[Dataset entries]

**********

/-- Cells of a number of bytes (R167). -/
def cellsOf (n : Nat) : Nat := (n + 255) / 256

/-- A frame of a legacy channel. -/
def Frm.legacy (f : Frm) : Bool := f.leg.isSome

/-- Cells that a frame occupies. -/
def Frm.cells (f : Frm) : Nat := match f.leg with
  | some l => cellsOf l.data.length
  | none => cellsOf f.len

/-- The bytes of a frame that the packet buffer holds. -/
def Frm.stored (f : Frm) : Nat := ((f.leg.map LegRec.data).getD f.bytes).length

/-- The lowest `n` cells of the packet buffer that hold no frame. -/
def State.freeCells (s : State) (n : Nat) : List Nat :=
  let used := s.net.frames.flatMap fun x => x.2.at_
  ((List.range (used.length + n)).filter fun c => !used.contains c).take n

/-- Bytes `a` to `b` of a frame are written into its cells, of 32 words each (R371). -/
def State.storeFrm (s : State) (cells : List Nat) (a b : Nat) : State :=
  (List.range cells.length).foldl (fun s k =>
    let lo := max a (256 * k)
    let hi := min b (256 * k + 256)
    if lo < hi then s.memFill 0 0 (32 * cells.getD k 0 + (lo - 256 * k) / 8) ((hi - 256 * k + 7) / 8 - (lo - 256 * k) / 8) else s) s

/-- The first poisoned cell of a frame that a consumer reads, none when all are good (R358, R359, R369). -/
def State.frameRead (s : State) (i : Nat) : State × Option Nat :=
  if s.memClean then (s, none)
  else
    let f := s.frm i
    (List.range f.at_.length).foldl (fun (x : State × Option Nat) k =>
      let y := x.1.wordsRead 0 0 (32 * f.at_.getD k 0) ((min 256 (f.stored - 256 * k) + 7) / 8) 0
      (y.1, x.2.orElse fun _ => if y.2 then some k else none)) (s, none)

/-- Store a new frame in free cells. -/
def State.newFrm (s : State) (f : Frm) : State × Nat :=
  let i := s.net.nextF
  let f := { f with at_ := s.freeCells (cellsOf f.stored) }
  ({ s with net := { s.net with frames := tblPut s.net.frames i f, nextF := i + 1 } }.storeFrm f.at_ 0 f.stored, i)

/-! ## Queues and occupancy -/

/-- The copies of a queue, head first. -/
def State.queue (s : State) (q : Nat) : List Copy := tblGet s.net.queues [] q

/-- Set the copies of a queue. -/
def State.setQueue (s : State) (q : Nat) (l : List Copy) : State :=
  { s with net := { s.net with queues := tblSet s.net.queues [] q l } }

/-- The copies in transmission at a port. -/
def PortSt.sending (x : PortSt) : List Copy := (x.exp.toList ++ x.pre.toList).map TxCopy.cp

/-- The copies charged to a queue: waiting or in transmission. -/
def State.charged (s : State) (q : Nat) : List Copy :=
  s.queue q ++ (s.net.ports.flatMap fun x => x.2.sending.filter fun c => c.q == q)

/-- occ_q of R172. -/
def State.occQ (s : State) (q : Nat) : Nat := (s.charged q).foldl (fun n c => n + c.k) 0

/-- All copies, waiting or in transmission. -/
def State.copies (s : State) : List Copy :=
  (s.net.queues.flatMap fun x => x.2) ++ (s.net.ports.flatMap fun x => x.2.sending)

/-- occ_port of R172. -/
def State.occPort (s : State) (p : Nat) : Nat := s.copies.foldl (fun n c => if c.port = p then n + c.k else n) 0

/-- A register of queue `q`: of a class queue, or of stream queue q - 144. -/
def qReg (q : Nat) (cls str : Reg) : Reg × Nat := if q < 144 then (cls, q) else (str, q - 144)

/-- A field of queue `q`. -/
def State.qFld (s : State) (q : Nat) (cls str : RegField) : Nat := if q < 144 then s.fld cls q else s.fld str (q - 144)

/-- min of queue `q`. -/
def State.qMin (s : State) (q : Nat) : Nat := s.qFld q F.qmgQLim_min F.qmgSLim_min

/-- The queues that some copy is charged to. -/
def State.busyQueues (s : State) : List Nat := (s.copies.map Copy.q).eraseDups

/-- shared_used of R173. -/
def State.sharedUsed (s : State) : Nat :=
  s.busyQueues.foldl (fun n q => n + (s.occQ q - s.qMin q)) 0

/-- The sum of min over all queues (R173). -/
def State.sumMin (s : State) : Nat :=
  s.regs.foldl (fun n x =>
    if x.1 % 512 = Reg.qmgQLim.ctorIdx ∨ x.1 % 512 = Reg.qmgSLim.ctorIdx then n + getBits x.2 15 0 else n) 0

/-- shared_size of R173. -/
def State.sharedSize (s : State) : Nat := 65536 - 512 - s.fld F.skyCellLim_limit - s.sumMin

/-- Cells in use, whatever holds them (QMG_POOL_USED): every frame record, and what has arrived of frames before their lookup. -/
def State.poolUsed (s : State) : Nat :=
  s.net.frames.foldl (fun n x => n + x.2.cells) 0 +
  s.net.ports.foldl (fun n x => n + ((x.2.rx.toList ++ x.2.rxp.toList).foldl (fun n r =>
    if r.frm.isNone ∧ r.hold.isNone then n + cellsOf r.got.length else n) 0)) 0

/-- The frames that the Skerry array holds, and those of its results that the Harbour has not released (R144). -/
def State.skyFrames (s : State) : List Nat :=
  ((s.net.sky.flatMap fun x => (x.2.norm ++ x.2.resv ++ (x.2.threads.map fun t => t.2.d)).map Desc.frm) ++
    (s.net.slots.flatMap fun x => match x.2.st with
      | .ready outs => if x.2.sky then outs.map SlotOut.frm else []
      | _ => [])).eraseDups

/-- Cells that a steered frame takes of the array's limit; those of its largest length while it arrives. -/
def Frm.skyCells (f : Frm) : Nat := if f.tail then f.cells else cellsOf f.maxLen

/-- SKY_CELL_USED (R144). -/
def State.skyCells (s : State) : Nat := s.skyFrames.foldl (fun n f => n + (s.frm f).skyCells) 0

/-- Raise a high-water field to an occupancy (R177). -/
def State.hwm (s : State) (f : RegField) (i v : Nat) : State := if s.fld f i < v then s.setFld f i v else s

/-- Record the occupancies in the high-water registers (R177). -/
def State.marks (s : State) : State :=
  let s := s.hwm F.qmgPoolHwm_hwm 0 s.poolUsed
  let s := s.hwm F.qmgSharedHwm_hwm 0 s.sharedUsed
  let s := (s.copies.map Copy.port).eraseDups.foldl (fun s p => s.hwm F.qmgPortHwm_hwm p (s.occPort p)) s
  let s := s.hwm F.hrbHwm_slots_hwm 0 s.net.slots.length
  s.hwm F.hrbHwm_ctx_hwm 0 s.net.ctxs.length

/-! ## Admission (R168 to R173) -/

/-- M_q of a queue at a port (R170). -/
def State.qMaxFrame (s : State) (q p : Nat) : Nat :=
  let m := s.qFld q F.qmgQCtrl_max_frame F.qmgSCtrl_max_frame
  if m ≠ 0 then m else min 9216 (s.fld F.macMaxFrame_max_len p + 14)

/-- An entry of the stream parameter table for a frame's epoch (R127). -/
def State.strm (s : State) (epoch k : Nat) : List Word := s.ent 0x1A epoch k

/-- The class queue of a copy of a frame at a port, and its class, by QMG_CLASS_MAP (R168). -/
def State.classQueue (s : State) (f : Frm) (p : Nat) : Nat × Nat :=
  let c := getBits (s.rdEp .qmgClassMap p f.epoch) (3 * f.prio + 2) (3 * f.prio)
  (8 * p + c, c)

/-- The stream queue that stream `k` of an epoch names, with its port and class; none when the queue is not valid (R168). -/
def State.squeueOf (s : State) (epoch k : Nat) : Option (Nat × Nat × Nat) :=
  let e := s.strm epoch k
  let q := eb e 0 9 0
  if ebit e 1 31 && s.on F.qmgSCtrl_valid q then some (q, s.fld F.qmgSCtrl_port q, s.fld F.qmgSCtrl_class q) else none

/-- The queue and class of a copy of a frame at an Ethernet port (R168), as its own epoch selects them (R54). -/
def State.queueOf (s : State) (f : Frm) (p : Nat) : Nat × Nat :=
  match f.squeue with
  | some (q, port, c) => if port = p then (144 + q, c) else s.classQueue f p
  | none => s.classQueue f p

/-- The frame belongs to an admitted reserved stream of its epoch's set (R58, R67, R172). -/
def State.reserved (s : State) (f : Frm) : Bool := match f.stream with
  | some k => (tblGet s.net.contract (0, 0) (f.epoch % 2 * 4096 + k)).2 % 2 == 1
  | none => false

/-- The frame's stream sets a reserved maximum SDU (R35). -/
def State.maxSduSet (s : State) (f : Frm) : Bool := match f.stream with
  | some k => eb (s.strm f.epoch k) 1 15 0 != 0
  | none => false

/-- A queue counter. -/
def State.bumpQ (s : State) (c : Ctr) (q : Nat) : State := s.bump c q

/-- The test of R172 that a copy of `k` cells and, where it is known, of length `len` fails first, as its counter. -/
def State.admitTest (s : State) (f : Frm) (q p k : Nat) (len : Option Nat) : Option Ctr :=
  let occ := s.occQ q
  let lim := s.qFld q F.qmgQLim_limit F.qmgSLim_limit
  let mn := s.qMin q
  let need := (occ + k - mn) - (occ - mn)
  if len.any (fun n => decide (s.qMaxFrame q p < n)) then some .qmgQDropMaxf
  else if !s.linkUp p || s.quiet || s.pairOn p then some .qmgQDropLink
  else if decide (q < 144) && s.on F.qmgQCtrl_resv_only q && !s.reserved f then some .qmgQDropQlim
  else if lim < occ + k then some .qmgQDropQlim
  else if (f.colour = 1 ∧ s.qFld q F.qmgQCol_yel_limit F.qmgSCol_yel_limit < occ + k) ∨
      (f.colour = 2 ∧ s.qFld q F.qmgQCol_red_limit F.qmgSCol_red_limit < occ + k) then some .qmgQDropColour
  else if s.fld F.qmgPortLim_limit p < s.occPort p + k then some .qmgQDropPort
  else if need ≠ 0 ∧ s.sharedSize < s.sharedUsed + need then some .qmgQDropPool
  else none

/-! ## Express classes -/

/-- A class of a port is express (R238, TGA_PREEMPT_CFG). -/
def State.express (s : State) (p c : Nat) : Bool :=
  if p < 16 then !(s.port p).ver.active || gateBit (s.fld F.tgaPreemptCfg_express_mask p) c else true

/-- The class of a port is express, by express_mask: a protected class, whether or not preemption is active (R180, R237). -/
def State.expressCls (s : State) (p c : Nat) : Bool := decide (p < 16) && gateBit (s.fld F.tgaPreemptCfg_express_mask p) c

/-- Queue `q` of class `c` at port `p` is best-effort (R180). -/
def State.bestEffort (s : State) (p q c : Nat) : Bool :=
  decide (q < 144) && !s.on F.qmgQCtrl_resv_only q && !s.on F.schCbsSlope_en (8 * p + c) && !s.expressCls p c

end Sys2Proof.Machine
end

**********

(WORK REQUEST): Count the lines above that contain "array" and reply with the figure alone.

(EXERCISE SOLUTION): 2